Разум, нападая на иррациональное в мифе, только творит новое иррациональное и новый миф, будь то софистический, стоический или гностический миф. Все рациональные конструкции держались на зыбком основании иррационального, на подсознательных мотивациях и спонтанности. Закон, вырастающий из мифа, не мог не быть мифологическим и не подчиняться логике мифа. Придаваемая ему форма красочна, пестра и правдоподобна, но неустойчива и ненадежна. «Мир – театр» и Закон – написанный кем-то сценарий драмы. Актеры следуют ему, не зная ни настоящего автора, ни продолжения. Разум не в состоянии остановить нарастание слепой стихийности, более того, «технический» разум только открывает ей более широкую дорогу для проникновения и распространения в жизни. Страх, неуверенность, иррациональность и паника становятся тогда определяющими переживаниями окружающего мира. «Привычное, но боязливое ощущение неизбежной смерти – таковы силовые линии и современного мифа»
.
У Гесиода, как позже у Софокла, боги упорно противятся любому успеху и любому счастью, возвышающему человека над миром, поскольку в этом они резонно видят реальную опасность вторжения этих смертных существ в сферу их безраздельного господства. Власть и Мудрость постоянно указывают человеку на его действительное и незавидное положение. В платоновских «Законах» неоднократно указывается на сходство человека и марионетки: «человек-игрушка» подвешен на ниточках – надеждах, страхах, удовольствиях и страданиях. Здесь Бог, а не человек является «мерой всех вещей». Внедренное божеством в человека «демоническое» действует под влиянием неких тайных сил. Даже человеческая добродетель оказывается основанной не на знании или на «правильном мнении», а на привыкании к условиям жизни и определенным «благотворным мнениям». Платон был уверен, что большинство людей могут быть вполне добропорядочными и законопослушными гражданами, обходясь лишь «правильно подобранными напевами», т. е. назидательными мифами и этическими лозунгами. «Можно сказать, что в принципе Платон принимает дихотомию Буркхардта: рационализм для немногих, магия для многих».

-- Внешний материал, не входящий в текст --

-- ==== Sys2Proof/WellFormed.lean ====
section
/-!
DEFINITION. The commands that the spec admits: which operands fit the widths and lengths that the spec gives. An operand
whose type already bounds it (a wing, a channel, a port) needs no check.
-/

namespace Sys2Proof

/-- R5: a word of a register or of a cell has 32 bits. -/
def isWord (v : Nat) : Bool := decide (v < 2 ^ 32)

/-- R398, R402: BAR0 has 32 MiB and its registers are words at multiples of four. -/
def isReg (addr : Nat) : Bool := decide (addr < 0x2000000) && decide (addr % 4 = 0)

/-- R401: the number of a register region within BAR0. -/
def isRegion (n : Nat) : Bool := decide (n < 512)

/-- R387: PF1's BAR2 has 4 KiB. -/
def isUserOffset (n : Nat) : Bool := decide (n < 4096) && decide (n % 4 = 0)

/-- R194, R196: a chirp has at most 2¹² bins. -/
def areChirps (cs : List RxChirp) : Bool := cs.all (fun c => decide (c.bin < 4096))

/-- R290, R294: a PFC frame has an enable bit and a 16-bit time for each of the 8 classes. -/
def isPfc (vector : Nat) (times : List Nat) : Bool :=
  decide (vector < 256) && decide (times.length = 8) && times.all (fun v => decide (v < 65536))

/-- R71: a 64B/66B block has a 2-bit header and 8 bytes. -/
def isBlock66 (b : Block66) : Bool := decide (b.head < 4) && decide (b.body.length = 8) && b.body.all (fun v => decide (v < 256))

/-- R256, R258: a segment has up to 2,048 blocks and three tag blocks. -/
def isSegment (x : Segment) : Bool :=
  isBlock66 x.ssb && isBlock66 x.next && decide (x.body.length ≤ 2048) && x.body.all isBlock66 &&
    decide (x.tags.length = 3) && x.tags.all isBlock66

/-- A string of `n` bytes. -/
def areBytes (n : Nat) (bs : List Nat) : Bool := decide (bs.length = n) && bs.all (fun v => decide (v < 256))

/-- R269: a fetched ML-KEM-1024 ciphertext, if there is one, has 1,568 bytes. -/
def isCiphertext (bs : List Nat) : Bool := bs.isEmpty || areBytes 1568 bs

/-- R270, R272: the lengths of what a KE_INIT or KE_RESP carries. -/
def isKeMsg (m : KeMsg) : Bool :=
  areBytes 32 m.nonce && areBytes 7984 m.cert && areBytes 1568 m.kem && areBytes 7856 m.signature

/-- R270: an HMAC-SHA-256. -/
def isMac (bs : List Nat) : Bool := areBytes 32 bs

/-- R391: the attic has 4,096 places; the board's cursor is a word of 16 bits. -/
def isCursor (n : Nat) : Bool := decide (n < 65536)

/-- R420: a command code of the SMBus is a byte. -/
def isByte (n : Nat) : Bool := decide (n < 256)

/-- R420: the board writes a signed word of 16 bits. -/
def isSword (v : Int) : Bool := decide (-32768 ≤ v) && decide (v < 32768)

/-- R413: worker addresses run from 0x0001 to 0xFFFE. -/
def isWorker (n : Nat) : Bool := decide (1 ≤ n) && decide (n ≤ 0xFFFE)

/-- R415: a window has 16 MiB. -/
def isWindow (addr : Nat) (data : Option Nat) : Bool :=
  decide (addr < 0x1000000) && decide (addr % 4 = 0) && isWord (data.getD 0)

/-- R54: a position within a carrier frame of 65,536 symbols. -/
def isCarrierPos (n : Nat) : Bool := decide (n < 65536)

/-- R390: HIST_CLR is a mask over 16 histograms. -/
def isMask (n : Nat) : Bool := decide (n < 65536)

/-- R149: DEC_RESET is a mask over the 24 decimation contexts. -/
def isContextMask (n : Nat) : Bool := decide (n < 2 ^ 24)

/-- R49: a soft value for each of the 256 bits on each polarisation. -/
def isHeaderRx (h : HeaderRx) : Bool := decide (h.x.length = 256) && decide (h.y.length = 256)

/-- R45, R81: a superframe of 4,194,304 symbols has 9/8 as many samples. -/
def isShaped (n : Nat) : Bool := decide (n ≤ 4718592)

/-- R45, R96: the samples of the four ADC dimensions over a carrier frame of 65,536 symbols, 9 for every 8 symbols. -/
def isAdc (adc : List (List Int)) : Bool := decide (adc.length = 4) && adc.all (fun xs => decide (xs.length ≤ 73728))

/-- R161: a block has 32,768 coded bits, and its superframe at most 1,506 blocks; it enters the window well within a superframe of
its reception (R167). -/
def isBlockRx (b : BlockRx) : Bool :=
  decide (b.number < 1506) && decide (b.back < 64) && decide (b.first.length = 32768) &&
    decide (b.bits.length = 32768)

/-- The operands of a command fit what the spec admits. -/
def Instr.wf : Instr → Bool
  | .registerWrite _ addr word => isReg addr && isWord word
  | .rcRead _ addr => isReg addr
  | .wrRejectClear _ => true
  | .apply _ region => isRegion region
  | .discard _ region _ => isRegion region
  | .pendingSetApply region _ => isRegion region
  | .blockStop _ _ => true
  | .blockRun _ _ => true
  | .blockStopComplete _ => true
  | .loadVerify _ => true
  | .loadVerifyDone _ => true
  | .activate _ _ => true
  | .program _ => true
  | .programDone => true
  | .confirm _ => true
  | .advanceSvn _ => true
  | .abort _ => true
  | .superframeBoundaryTx _ n => isShaped n
  | .carrierFrameRx _ pos _ hdr adc => isCarrierPos pos && hdr.all isHeaderRx && isAdc adc
  | .cfAlignLoss _ => true
  | .hdrLossSet _ => true
  | .hdrLossClear _ => true
  | .superframeBoundaryRx _ _ => true
  | .chanEnableWrite _ _ _ _ => true
  | .txFreqWrite _ _ _ _ => true
  | .loFreqWrite _ _ _ _ => true
  | .txLaserLock _ => true
  | .txTuneTimeout _ => true
  | .loTuneDone _ => true
  | .loTuneFail _ => true
  | .txCtlWrite _ _ _ _ _ => true
  | .rampUpdate _ => true
  | .powerLoopUpdate _ => true
  | .txDisAssert _ => true
  | .txDisDeassert _ _ => true
  | .losAssert _ _ => true
  | .losClear _ _ => true
  | .acqStart _ => true
  | .acqStepComplete _ _ => true
  | .acqFail _ _ => true
  | .acqRetry _ => true
  | .reacq _ _ _ => true
  | .cdTrackMove _ _ => true
  | .eqReconv _ => true
  | .sp2AutoOn _ => true
  | .sp2AutoOff _ => true
  | .sp2Start _ => true
  | .sp2Stop _ => true
  | .sp2DrainDone _ => true
  | .fomWindowEnd _ => true
  | .synthLock _ _ => true
  | .fgCalComplete _ _ => true
  | .calRestart _ _ => true
  | .spareCalComplete _ _ _ => true
  | .sliceHandover _ _ => true
  | .dwellExpiry _ _ => true
  | .dacCalStart _ _ => true
  | .dacCalComplete _ _ => true
  | .supConversion _ => true
  | .injTrigger _ => true
  | .injGo _ => true
  | .decRound _ => true
  | .decReset _ mask => isContextMask mask
  | .supCalStart _ => true
  | .supCalAuto => true
  | .supCalDone => true
  | .fecBlockDecode _ b => isBlockRx b
  | .fecLock _ => true
  | .fecLockLoss _ => true
  | .dfecSfChange _ => true
  | .dfecSdWindow _ => true
  | .advStale _ => true
  | .announceStart _ => true
  | .annCommitPoint _ => true
  | .rateSwitch _ => true
  | .announceRetry _ => true
  | .rxRateSwitch _ => true
  | .mismatchDeclare _ => true
  | .fallback _ => true
  | .policyResume _ => true
  | .icmAnnounceStart _ => true
  | .icmAnnounceResend _ => true
  | .icmHandshakeFail _ => true
  | .enableChangeRetry _ => true
  | .go _ _ => true
  | .resume _ _ => true
  | .forceFloor _ _ => true
  | .elcModeSet _ _ _ => true
  | .icmBurstStart _ => true
  | .icmBurstEnd _ => true
  | .icmAdviceRepeat _ => true
  | .icmBringupTimer _ => true
  | .icmTagTimer _ => true
  | .icmAlarmRepeat _ => true
  | .icmPreambleDetect _ _ => true
  | .icmFrameAbandon _ rx => areChirps rx.chirps
  | .icmCapture _ _ chirps => areChirps chirps
  | .icmAdviceRx _ rx => areChirps rx.chirps
  | .icmAnnounceRx _ rx => areChirps rx.chirps
  | .icmAckRx _ rx => areChirps rx.chirps
  | .icmBringupRx _ rx => areChirps rx.chirps
  | .icmTagRx _ rx => areChirps rx.chirps
  | .icmAlarmRx _ rx => areChirps rx.chirps
  | .icmUserRx _ rx => areChirps rx.chirps
  | .farAlarmTimeout _ => true
  | .userSend _ _ => true
  | .userPop _ _ => true
  | .otnFrameTx _ => true
  | .fasSearchMatch _ => true
  | .otnFrameRx _ => true
  | .oofDeclare _ => true
  | .oomDeclare _ => true
  | .defectChange _ _ _ => true
  | .degEval _ _ => true
  | .failureDeclare _ _ _ => true
  | .failureClear _ _ _ => true
  | .apsAccept _ _ => true
  | .gcc0MsgRx _ => true
  | .pgConditionChange _ _ => true
  | .holdoffExpiry _ _ => true
  | .wtrExpiry _ => true
  | .pgClear _ _ => true
  | .pgLockout _ _ => true
  | .pgForce _ _ => true
  | .pgManualP _ _ => true
  | .pgManualW _ _ => true
  | .fopRaise _ => true
  | .fopClear _ => true
  | .segmentTxStart _ => true
  | .segmentRx _ seg => isSegment seg
  | .segLockLoss _ => true
  | .roll _ _ => true
  | .pipelineRunEnd _ => true
  | .preempt _ => true
  | .keyLoad _ _ => true
  | .keyErase _ _ => true
  | .loadKek _ fetched => isCiphertext (fetched.getD [])
  | .attest _ => true
  | .getCert _ => true
  | .getKekPub _ => true
  | .retirementComplete _ => true
  | .keInitSend _ => true
  | .sessionLifeExpiry _ => true
  | .keInitRx _ session m => decide (session < 65536) && isKeMsg m
  | .keRespRx _ m => isKeMsg m
  | .keFinRx _ mac => isMac mac
  | .keAbort _ => true
  | .sessionRetry _ => true
  | .keyReadyRx _ _ _ _ => true
  | .clientFrameRx _ _ _ => true
  | .pfcFrameTx _ => true
  | .pfcXoffRepeat _ _ => true
  | .pfcRx _ _ _ vector times => isPfc vector times
  | .pfcPauseExpiry _ _ => true
  | .esmcRx _ _ _ _ => true
  | .esmcTx _ => true
  | .portLinkChange _ _ _ _ => true
  | .lineFrameDemap _ _ _ _ _ _ => true
  | .tpgFrame => true
  | .schedSelect _ _ _ => true
  | .gclEntryStart _ => true
  | .gclActivate _ _ => true
  | .gclTimingWrite _ _ _ _ => true
  | .gclSwap _ => true
  | .gclWivlWrite _ _ => true
  | .laneSignalDetect _ _ => true
  | .laneStepComplete _ _ _ => true
  | .laneFail _ _ _ => true
  | .laneRetry _ _ => true
  | .laneRestart _ _ _ => true
  | .laneDown _ _ => true
  | .fomMeasure _ _ _ => true
  | .laneAdaptStart _ _ => true
  | .refSelect _ => true
  | .candQualify _ _ => true
  | .candDisqualify _ _ => true
  | .candWtrExpiry _ => true
  | .esmcTimeout _ => true
  | .refLock => true
  | .dpllFault => true
  | .dpllRelock => true
  | .hoRelearn _ => true
  | .mtUpdate => true
  | .mtStep _ => true
  | .oneSecondTick _ => true
  | .vinStart _ => true
  | .powerLoss => true
  | .vinWarnRise _ => true
  | .vinWarnClear _ => true
  | .stageAdmit => true
  | .stateTargetWrite _ _ => true
  | .wingStateWrite _ _ _ => true
  | .stateEntryDone => true
  | .stateEntryRefuse _ _ => true
  | .wakeOnAccess _ _ => true
  | .woaLingerExpiry _ => true
  | .wakeNAssert => true
  | .wakeTimerExpiry => true
  | .watchCycle _ _ => true
  | .modReset => true
  | .hierGo _ _ => true
  | .hierForwardNext => true
  | .thermalTrip => true
  | .descAuditDone => true
  | .scrubRead _ _ => true
  | .parityMismatch _ => true
  | .clockLoss _ => true
  | .slowClkLoss => true
  | .doorwayTimeout _ _ => true
  | .lockstepMiscompare => true
  | .coreRestartDone => true
  | .recover _ => true
  | .eccInjectArm _ => true
  | .faultClear _ => true
  | .freeze _ => true
  | .thaw _ => true
  | .clearAll _ => true
  | .loHalfRead _ addr => isReg addr
  | .userPageAccess offset _ => isUserOffset offset
  | .tagWinRead _ => true
  | .tagPop _ => true
  | .histClr _ mask => isMask mask
  | .atticRecord => true
  | .atticWinRead _ => true
  | .atticWinLastRead _ => true
  | .atticClearArm _ _ => true
  | .atticClearExecute _ _ => true
  | .atticClearLapse => true
  | .perst => true
  | .flrPf0 => true
  | .flrPf1 => true
  | .badAccess _ => true
  | .msixUnmask _ => true
  | .vecModGapExpiry _ => true
  | .captureBlock _ _ _ => true
  | .heartbeatTx => true
  | .corHeartbeatRx _ _ => true
  | .corridorPortDown _ => true
  | .corLinkRx worker _ _ _ => isWorker worker
  | .enumerate _ => true
  | .corEnumRx _ _ _ => true
  | .windowAccess _ addr data => isWindow addr data
  | .corReadRx _ addr _ => isReg addr
  | .corWriteRx _ addr word _ => isReg addr && isWord word
  | .corReadCplRx _ data => isWord data
  | .corWriteAckRx _ => true
  | .corStallRx _ => true
  | .windowDeadlineExpiry _ => true
  | .corDoorbellRx worker _ => isWorker worker
  | .corHierRx _ => true
  | .fwdLogRead _ => true
  | .smbStatus => true
  | .smbVin => true
  | .smbTcp v => isSword v
  | .smbTdie v => isSword v
  | .smbWake => true
  | .smbId => true
  | .smbWakeCmd => true
  | .smbAlertClr => true
  | .smbAlertResponse => true
  | .smbAtticCur index => isCursor index
  | .smbAtticRec => true
  | .smbUndefined code => isByte code
  | .monPeek addr _ => isReg addr
  | .monPoke addr word => isReg addr && isWord word
  | .monAttic _ _ => true
  | .monState => true
  | .monIslands => true
  | .monFp => true
  | .monLanes _ => true
  | .monWing _ => true
  | .monRef => true
  | .monHelp => true
  | .monUnknown => true
  | .bootStepDone _ => true
  | .wingStartStepDone _ => true
  | .perstRelease => true
  | .pcieLinkUp _ _ => true
  | .unmappedAccess _ addr _ => isReg addr
  | .keyCommandDone => true
  | .imageCommandDone => true
  | .eqReconvDone _ => true
  | .holdoverLearnHour _ => true

/-- A command is well formed. -/
abbrev Instr.WellFormed (i : Instr) : Prop := i.wf = true

end Sys2Proof
end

Однако и сам платоновский рационализм сформировался из идей, которые сами до недавнего времени были магическими
. В «Поэме о законности» Солон уподобляет «канон, т. е. правило и руководящее начало, которым следуют подпевающие в хоре, закону, установленному властью на основе божественного предписания. (Макс Шелер отмечал склонность эллинистического мышления к непременному упорядочению и космизации картины мира, предполагающей априорную иерархию ценностей: «Чем выше формы бытия, тем больше они возрастают не только в своей ценности и смысле, но и в своей силе и власти», – и указывал на неизбежную реакцию на это упорядочение, обнаруживаемую уже в дионисийском движении и эллинистической догматике
. Природа воспринималась тогда как изначально стихийная и иррациональная сила, противопоставленная рационализму воображаемого.) Истинно античным представляется определение мифа как запечатленного в образах познания мира во всем его великолепии, ужасе и двусмыслии его тайн. Страшные и переплетенные между собой корни земли и всесущего, пребывающие в вечной бездне вихрей над Тартаром, вызывали у греков одновременно трепет и отвращение (Гесиод. Теогония). «Чудесный мир эллинской мифологии был насквозь материален и чувствен. В нем все духовное, идеальное, ментальное – вещественно»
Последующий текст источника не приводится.